I have been engaging with this problem anew for myself recently, following the death and funeral of my father. My father was a Baptist minister, and deeply engaged in a church community, as are much of the rest of my family. Apart from attending rites of passage, however, I have had little or no direct involvement in that community since I was a teenager. My experience of church weddings and funerals throughout my life has been one of pretty constant alienation and conflict. I would have liked to participate in the community, but strongly resented the requirement of reciting, singing and listening to absolute claims I did not believe in as an effective qualification for acceptance. I was also involved in Buddhism for many years, and have had similar experiences of alienation in Buddhist rituals, including rites of passage such as the funerals of Buddhist friends. Often I stood or sat in respectful silence, but that would not stop my mental reactions to what was being said and the way this distracted from the social solidarity I would otherwise have been very happy to engage in.
Given this previous history, at first I was dreading my father’s funeral. The more the ritual mattered to me, the deeper the alienation seemed likely to be. However, I am very glad to report that, for the first time, I found this Christian funeral a very positive and moving occasion, that helped me say farewell to my father in an entirely fitting way. For the first time I found ways forward, and those ways are all about the application of the Middle Way. There are indeed ways of ‘working with’ traditionalist rites of passage which at least worked with the group of relatively liberal Baptists and Methodists I was with, though they may be more difficult (not impossible) to use with more conservative or fundamentalist religious groups. I wanted to share these, and put them in a general form, in the hope that they will be useful to others, but I will illustrate them using my own recent experience.

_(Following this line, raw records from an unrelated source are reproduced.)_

/-! ### Ending a command (10_state.md rule R27) -/

@[simp] theorem State.complete_cfg (s : State) : (s.complete).cfg = s.cfg := rfl
@[simp] theorem State.complete_cmd (s : State) : (s.complete).cmd = s.cmd := rfl
@[simp] theorem State.complete_arg0 (s : State) : (s.complete).arg0 = s.arg0 := rfl
@[simp] theorem State.complete_arg1 (s : State) : (s.complete).arg1 = s.arg1 := rfl
@[simp] theorem State.complete_res (s : State) : (s.complete).res = s.res := rfl
@[simp] theorem State.complete_run (s : State) : (s.complete).run = .idle := rfl
@[simp] theorem State.complete_err (s : State) : (s.complete).err = s.err := rfl
@[simp] theorem State.complete_errOp (s : State) : (s.complete).errOp = s.errOp := rfl
@[simp] theorem State.complete_outValid (s : State) : (s.complete).outValid = s.outValid := rfl
@[simp] theorem State.complete_bufLen (s : State) : (s.complete).bufLen = s.bufLen := rfl
@[simp] theorem State.complete_brByte (s : State) : (s.complete).brByte = s.brByte := rfl
@[simp] theorem State.complete_brBit (s : State) : (s.complete).brBit = s.brBit := rfl
@[simp] theorem State.complete_brEnd (s : State) : (s.complete).brEnd = s.brEnd := rfl
@[simp] theorem State.complete_buf (s : State) : (s.complete).buf = s.buf := rfl
@[simp] theorem State.complete_tableOfs (s : State) : (s.complete).tableOfs = s.tableOfs := rfl
@[simp] theorem State.complete_imgW (s : State) : (s.complete).imgW = s.imgW := rfl
@[simp] theorem State.complete_imgH (s : State) : (s.complete).imgH = s.imgH := rfl
@[simp] theorem State.complete_levelCount (s : State) : (s.complete).levelCount = s.levelCount := rfl
@[simp] theorem State.complete_fmt (s : State) : (s.complete).fmt = s.fmt := rfl
@[simp] theorem State.complete_lvlOfs (s : State) : (s.complete).lvlOfs = s.lvlOfs := rfl
@[simp] theorem State.complete_lvlSize (s : State) : (s.complete).lvlSize = s.lvlSize := rfl
@[simp] theorem State.complete_da (s : State) : (s.complete).da = s.da := rfl
@[simp] theorem State.complete_nsym (s : State) : (s.complete).nsym = s.nsym := rfl
@[simp] theorem State.complete_ofs (s : State) : (s.complete).ofs = s.ofs := rfl
@[simp] theorem State.complete_lastnz (s : State) : (s.complete).lastnz = s.lastnz := rfl
@[simp] theorem State.complete_td (s : State) : (s.complete).td = s.td := rfl
@[simp] theorem State.complete_t0 (s : State) : (s.complete).t0 = s.t0 := rfl
@[simp] theorem State.complete_t1 (s : State) : (s.complete).t1 = s.t1 := rfl
@[simp] theorem State.complete_tmp (s : State) : (s.complete).tmp = s.tmp := rfl
@[simp] theorem State.complete_liW (s : State) : (s.complete).liW = s.liW := rfl
@[simp] theorem State.complete_liH (s : State) : (s.complete).liH = s.liH := rfl
@[simp] theorem State.complete_expLen (s : State) : (s.complete).expLen = s.expLen := rfl
@[simp] theorem State.complete_outLen (s : State) : (s.complete).outLen = s.outLen := rfl
@[simp] theorem State.complete_out (s : State) : (s.complete).out = s.out := rfl
@[simp] theorem State.complete_expCtx (s : State) : (s.complete).expCtx = s.expCtx := rfl
@[simp] theorem State.complete_trState (s : State) : (s.complete).trState = .idle := rfl
@[simp] theorem State.complete_trK (s : State) : (s.complete).trK = s.trK := rfl
@[simp] theorem State.complete_trSymReg (s : State) : (s.complete).trSymReg = s.trSymReg := rfl
@[simp] theorem State.complete_trRun (s : State) : (s.complete).trRun = s.trRun := rfl
@[simp] theorem State.complete_trFillV (s : State) : (s.complete).trFillV = s.trFillV := rfl
@[simp] theorem State.complete_gtPhase (s : State) : (s.complete).gtPhase = .start := rfl
@[simp] theorem State.complete_upState (s : State) : (s.complete).upState = .idle := rfl
@[simp] theorem State.complete_idx (s : State) : (s.complete).idx = s.idx := rfl
@[simp] theorem State.complete_tSel (s : State) : (s.complete).tSel = s.tSel := rfl
@[simp] theorem State.complete_inputs (s : State) : (s.complete).inputs = s.inputs := rfl
@[simp] theorem State.complete_busData (s : State) : (s.complete).busData = s.busData := rfl
@[simp] theorem State.complete_freeCount (s : State) : (s.complete).freeCount = s.freeCount := rfl
@[simp] theorem State.complete_epoch (s : State) : (s.complete).epoch = s.epoch := rfl

/-! ### Placing the cursor (40_bitreader.md rule R111) -/

@[simp] theorem State.seekTo_cfg (s : State) (off fin : Word) : (s.seekTo off fin).cfg = s.cfg := rfl
@[simp] theorem State.seekTo_cmd (s : State) (off fin : Word) : (s.seekTo off fin).cmd = s.cmd := rfl
@[simp] theorem State.seekTo_arg0 (s : State) (off fin : Word) : (s.seekTo off fin).arg0 = s.arg0 := rfl
@[simp] theorem State.seekTo_arg1 (s : State) (off fin : Word) : (s.seekTo off fin).arg1 = s.arg1 := rfl
@[simp] theorem State.seekTo_res (s : State) (off fin : Word) : (s.seekTo off fin).res = s.res := rfl
@[simp] theorem State.seekTo_run (s : State) (off fin : Word) : (s.seekTo off fin).run = s.run := rfl
@[simp] theorem State.seekTo_err (s : State) (off fin : Word) : (s.seekTo off fin).err = s.err := rfl
@[simp] theorem State.seekTo_errOp (s : State) (off fin : Word) : (s.seekTo off fin).errOp = s.errOp := rfl
@[simp] theorem State.seekTo_outValid (s : State) (off fin : Word) : (s.seekTo off fin).outValid = s.outValid := rfl
@[simp] theorem State.seekTo_bufLen (s : State) (off fin : Word) : (s.seekTo off fin).bufLen = s.bufLen := rfl
@[simp] theorem State.seekTo_brByte (s : State) (off fin : Word) : (s.seekTo off fin).brByte = off := rfl
@[simp] theorem State.seekTo_brBit (s : State) (off fin : Word) : (s.seekTo off fin).brBit = 0 := rfl
@[simp] theorem State.seekTo_brEnd (s : State) (off fin : Word) : (s.seekTo off fin).brEnd = fin := rfl
@[simp] theorem State.seekTo_buf (s : State) (off fin : Word) : (s.seekTo off fin).buf = s.buf := rfl
@[simp] theorem State.seekTo_tableOfs (s : State) (off fin : Word) : (s.seekTo off fin).tableOfs = s.tableOfs := rfl
@[simp] theorem State.seekTo_imgW (s : State) (off fin : Word) : (s.seekTo off fin).imgW = s.imgW := rfl
@[simp] theorem State.seekTo_imgH (s : State) (off fin : Word) : (s.seekTo off fin).imgH = s.imgH := rfl
@[simp] theorem State.seekTo_levelCount (s : State) (off fin : Word) : (s.seekTo off fin).levelCount = s.levelCount := rfl
@[simp] theorem State.seekTo_fmt (s : State) (off fin : Word) : (s.seekTo off fin).fmt = s.fmt := rfl
@[simp] theorem State.seekTo_lvlOfs (s : State) (off fin : Word) : (s.seekTo off fin).lvlOfs = s.lvlOfs := rfl
@[simp] theorem State.seekTo_lvlSize (s : State) (off fin : Word) : (s.seekTo off fin).lvlSize = s.lvlSize := rfl
@[simp] theorem State.seekTo_da (s : State) (off fin : Word) : (s.seekTo off fin).da = s.da := rfl
@[simp] theorem State.seekTo_nsym (s : State) (off fin : Word) : (s.seekTo off fin).nsym = s.nsym := rfl
@[simp] theorem State.seekTo_ofs (s : State) (off fin : Word) : (s.seekTo off fin).ofs = s.ofs := rfl
@[simp] theorem State.seekTo_lastnz (s : State) (off fin : Word) : (s.seekTo off fin).lastnz = s.lastnz := rfl
@[simp] theorem State.seekTo_td (s : State) (off fin : Word) : (s.seekTo off fin).td = s.td := rfl
@[simp] theorem State.seekTo_t0 (s : State) (off fin : Word) : (s.seekTo off fin).t0 = s.t0 := rfl
@[simp] theorem State.seekTo_t1 (s : State) (off fin : Word) : (s.seekTo off fin).t1 = s.t1 := rfl
@[simp] theorem State.seekTo_tmp (s : State) (off fin : Word) : (s.seekTo off fin).tmp = s.tmp := rfl
@[simp] theorem State.seekTo_liW (s : State) (off fin : Word) : (s.seekTo off fin).liW = s.liW := rfl
@[simp] theorem State.seekTo_liH (s : State) (off fin : Word) : (s.seekTo off fin).liH = s.liH := rfl
@[simp] theorem State.seekTo_expLen (s : State) (off fin : Word) : (s.seekTo off fin).expLen = s.expLen := rfl
@[simp] theorem State.seekTo_outLen (s : State) (off fin : Word) : (s.seekTo off fin).outLen = s.outLen := rfl
@[simp] theorem State.seekTo_out (s : State) (off fin : Word) : (s.seekTo off fin).out = s.out := rfl
@[simp] theorem State.seekTo_expCtx (s : State) (off fin : Word) : (s.seekTo off fin).expCtx = s.expCtx := rfl
@[simp] theorem State.seekTo_trState (s : State) (off fin : Word) : (s.seekTo off fin).trState = s.trState := rfl
@[simp] theorem State.seekTo_trK (s : State) (off fin : Word) : (s.seekTo off fin).trK = s.trK := rfl
@[simp] theorem State.seekTo_trSymReg (s : State) (off fin : Word) : (s.seekTo off fin).trSymReg = s.trSymReg := rfl
@[simp] theorem State.seekTo_trRun (s : State) (off fin : Word) : (s.seekTo off fin).trRun = s.trRun := rfl
@[simp] theorem State.seekTo_trFillV (s : State) (off fin : Word) : (s.seekTo off fin).trFillV = s.trFillV := rfl
@[simp] theorem State.seekTo_gtPhase (s : State) (off fin : Word) : (s.seekTo off fin).gtPhase = s.gtPhase := rfl
@[simp] theorem State.seekTo_upState (s : State) (off fin : Word) : (s.seekTo off fin).upState = s.upState := rfl
@[simp] theorem State.seekTo_idx (s : State) (off fin : Word) : (s.seekTo off fin).idx = s.idx := rfl
@[simp] theorem State.seekTo_tSel (s : State) (off fin : Word) : (s.seekTo off fin).tSel = s.tSel := rfl
@[simp] theorem State.seekTo_inputs (s : State) (off fin : Word) : (s.seekTo off fin).inputs = s.inputs := rfl
@[simp] theorem State.seekTo_busData (s : State) (off fin : Word) : (s.seekTo off fin).busData = s.busData := rfl
@[simp] theorem State.seekTo_freeCount (s : State) (off fin : Word) : (s.seekTo off fin).freeCount = s.freeCount := rfl
@[simp] theorem State.seekTo_epoch (s : State) (off fin : Word) : (s.seekTo off fin).epoch = s.epoch := rfl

I am going to suggest three ways of applying the Middle Way when involved in a rite of passage in a religious or other group context where absolute beliefs are invoked: positive engagement in solidarity actions, archetypal interpretation and perspectival reflection.
Positive engagement in solidarity actions
The real point of rites of passage is solidarity, so one obvious way to respond is to do whatever you can to support that solidarity without compromising your integrity. If you’re alienated from the metaphysics, it might require all the more countervailing effort to convince both yourself and others that you’re positive about the solidarity bit. At my father’s funeral, I both played the piano and gave a tribute, and that made a tremendous difference to me. I was in touch with my feelings and was able to channel and communicate them positively, but neither action required me to say things I didn’t believe. Others also responded to this, and lots of people who knew me in childhood then came up to talk to me because of that participation, when they might well have just avoided me as an awkward customer otherwise. Of course, if you’re not so closely involved, or not sufficiently trusted by the organisers, it might be difficult to take such a central part in the ritual, but there may be other, smaller ways of expressing solidarity feelings, such as giving flowers or other gifts, or helping out in smaller ways with the organisation.
Archetypal interpretation
But what do you do about the hymns, prayers and sermons, or equivalent ritual speech or song in other religions? I think the content of these can be roughly put into three categories. One aspect is universal and easy to relate to: it is just celebration of solidarity or common wisdom. When I find passages like that in a prayer or hymn I’m happy to join in. When a religious leader shares common wisdom, for example talking about the need for awareness and response to one’s partner in a marriage, then I’m also happy to listen and agree. Another aspect is clear statements of metaphysical belief (such as creeds), which are the most difficult to deal with and I’ll come back to below. A third aspect in between, though, consists of a lot of religious language that could be interpreted absolutely, but can alternatively can much more helpfully interpreted in archetypal terms.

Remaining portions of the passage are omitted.